We suggest that action recognition models rely on the motion information less than expected, and thus they are robust to randomization of frame orders. Furthermore, we find that motion monotonicity remaining after randomization also contributes to such robustness. Based on this observation, we develop a novel defense method using temporal shuffling of input videos against adversarial attacks for action recognition models. Another observation enabling our defense method is that adversarial perturbations on videos are sensitive to temporal destruction.
For testing the dependency of action recognition models on spatial information with controlled environment, we generate three types of datasets including eight-frame-long videos containing a simple object moving in a certain direction on a simple background.
We consider eight types of background, eight types of object, and eight motion directions in order to pose an eight-class classification problem in each of three datasets.
The motion speed is constant in each video between 3 and 5 pixels per frame.

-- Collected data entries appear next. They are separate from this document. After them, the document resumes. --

-- ==== Sys2Proof/Machine/Belt.lean ====
section
/-!
DEFINITION. Belts, the route table and the belt-frame engine (R188–R203).
-/
namespace Sys2Proof.Machine

/-! Position and speed (R188–R191). -/

/-- BELT_LEN: 0 acts as 1. -/
def State.beltLen (s : State) (k : Nat) : Nat := max 1 (s.reg (BLT_BELT_LEN.reg k)).toNat

/-- Position at an instant in pips, in 2⁻⁸ count (R189). UNVERIFIED, log entry 73. -/
def State.beltPos (s : State) (k t : Nat) : Int :=
  let x := s.belt k
  let i := s.fld (BLT_BELT_CFG.ENC_IN k)
  match x.lastAt, (s.tin i).rate with
  | some l, some (num, den) =>
    let cap := s.prescale i * 256 - 1
    let q := 256 * num * (t - l)
    if x.lastFwd then x.last * 256 + (min cap (q / den) : Nat) else x.last * 256 - (min cap (ceilDiv q den) : Nat)
  | _, _ => x.count * 256

/-- Position at the present tick. -/
def State.beltNow (s : State) (k : Nat) : Int := s.beltPos k (s.time * pipsPerTick)

/-- A rate over counts per metre, as µm/s: the rate in counts per pip, CPM in counts per 1,000 m. UNVERIFIED, log entry 73. -/
def speedOf (r : Nat × Nat) (cpm : Nat) : Nat := roundDivNat (1000 * 1000000 * 102400000000 * r.1) (r.2 * cpm)

/-- LEN_MISMATCH, set while the latest measured length differs from BELT_LEN by more than 1 % (R191). -/
def State.lenShow (s : State) (k : Nat) : State :=
  if !(s.belt k).meas then s
  else
    let n := ofBits 32 (s.reg (BLT_BELT_LEN_MEAS.reg k)).toNat
    s.setFlag (BLT_BELT_STATUS.LEN_MISMATCH k) (decide ((s.beltLen k : Int) < (n - s.beltLen k).natAbs * 100))

/-- An index edge of belt `k` (R191, R200). DEDUCED, log entry 72. -/
def State.beltIndex (s : State) (k t : Nat) : State :=
  let x := s.belt k
  let p := s.beltPos k t
  let s :=
    match x.index8 with
    | some q =>
      let s := s.setNat (BLT_BELT_LEN_MEAS.reg k) (toBits 32 (roundDiv (p - q) 256))
      (s.setBelt k { x with meas := true }).lenShow k
    | none => s
  s.setBelt k { s.belt k with ref8 := p, refSet := true, index8 := some p, revs := x.revs + 1 }

/-- How far a belt's count stands past its reference position, in 2⁻⁸ count. -/
def Belt.past8 (x : Belt) : Int := x.count * 256 - x.ref8

/-- A counted edge moves belt `k`: its count, a missing index, and the revolutions of a belt without one (R189, R191, R200).
DEDUCED, log entry 72. -/
def State.beltCount (s : State) (k : Nat) : State :=
  let x := s.belt k
  let fwd := !s.flag (BLT_BELT_CFG.DIR_EN k) || (s.tin (s.fld (BLT_BELT_CFG.DIR_IN k))).level
  let x := { x with fwd := fwd, count := if fwd then x.count + 1 else x.count - 1 }
  let len8 : Int := (s.beltLen k * 256 : Nat)
  let d := x.past8
  if s.flag (BLT_BELT_CFG.INDEX_EN k) then
    if x.index8.isSome && decide (3 * len8 ≤ 2 * d) then
      (s.setBelt k { x with ref8 := x.ref8 + len8 }).setFlag (BLT_BELT_STATUS.INDEX_MISSING k) true
    else s.setBelt k x
  else
    let m := (d / len8).toNat
    if x.refSet && x.mult < m then s.setBelt k { x with mult := m, revs := x.revs + (m - x.mult) } else s.setBelt k x

/-- Where each defined belt stands at an instant in pips: position and reference position (R197). -/
def State.beltSnap (s : State) (t : Nat) : List (Nat × Int × Int) :=
  (List.range 8).filterMap (fun k => if s.beltDefined k then some (k, s.beltPos k t, (s.belt k).ref8) else none)

/-- Turns whose launch instant is still to come take the belts as they now stand at it: an edge or a rate between leading edge and
launch instant counts (R197). -/
def State.snapTurns (s : State) (now : Nat) : State :=
  s.putSched { s.sched with flight := s.sched.flight.map (fun t =>
    if now ≤ t.launch * pipsPerTick then { t with belts := s.beltSnap (t.launch * pipsPerTick) } else t) }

Each dataset contains 1200 training videos and 400 test videos. Each dataset is generated with different rules:
- Dataset 1: A combination of one type of background, one type of object, and one motion direction is assigned to each class, so that each of the background, object, and motion in a video contains class-relevant information.
- Dataset 2: A combination of one type of object and one motion direction is assigned to each class, while the background is randomly chosen.
- Dataset 3: Each class corresponds to one of the eight motion directions, and the background and object are chosen randomly.
Toy datasets are available for download in the toy_dataset folder.
For each dataset, we train a 3D CNN model based on ResNet18 using the Adam algorithm, where the 3×3 convolutional layers are inflated to 3×3×3 convolutional layers.
In the results, when the spatial cues in videos are related to the class labels (i.e., Dataset 1), the models show robust performance. The largest accuracy drop is observed in Dataset 3 where only temporal cues are class-relevant. These results also support that the models are trained to exploit spatial cues effectively, so they become robust to temporal destruction.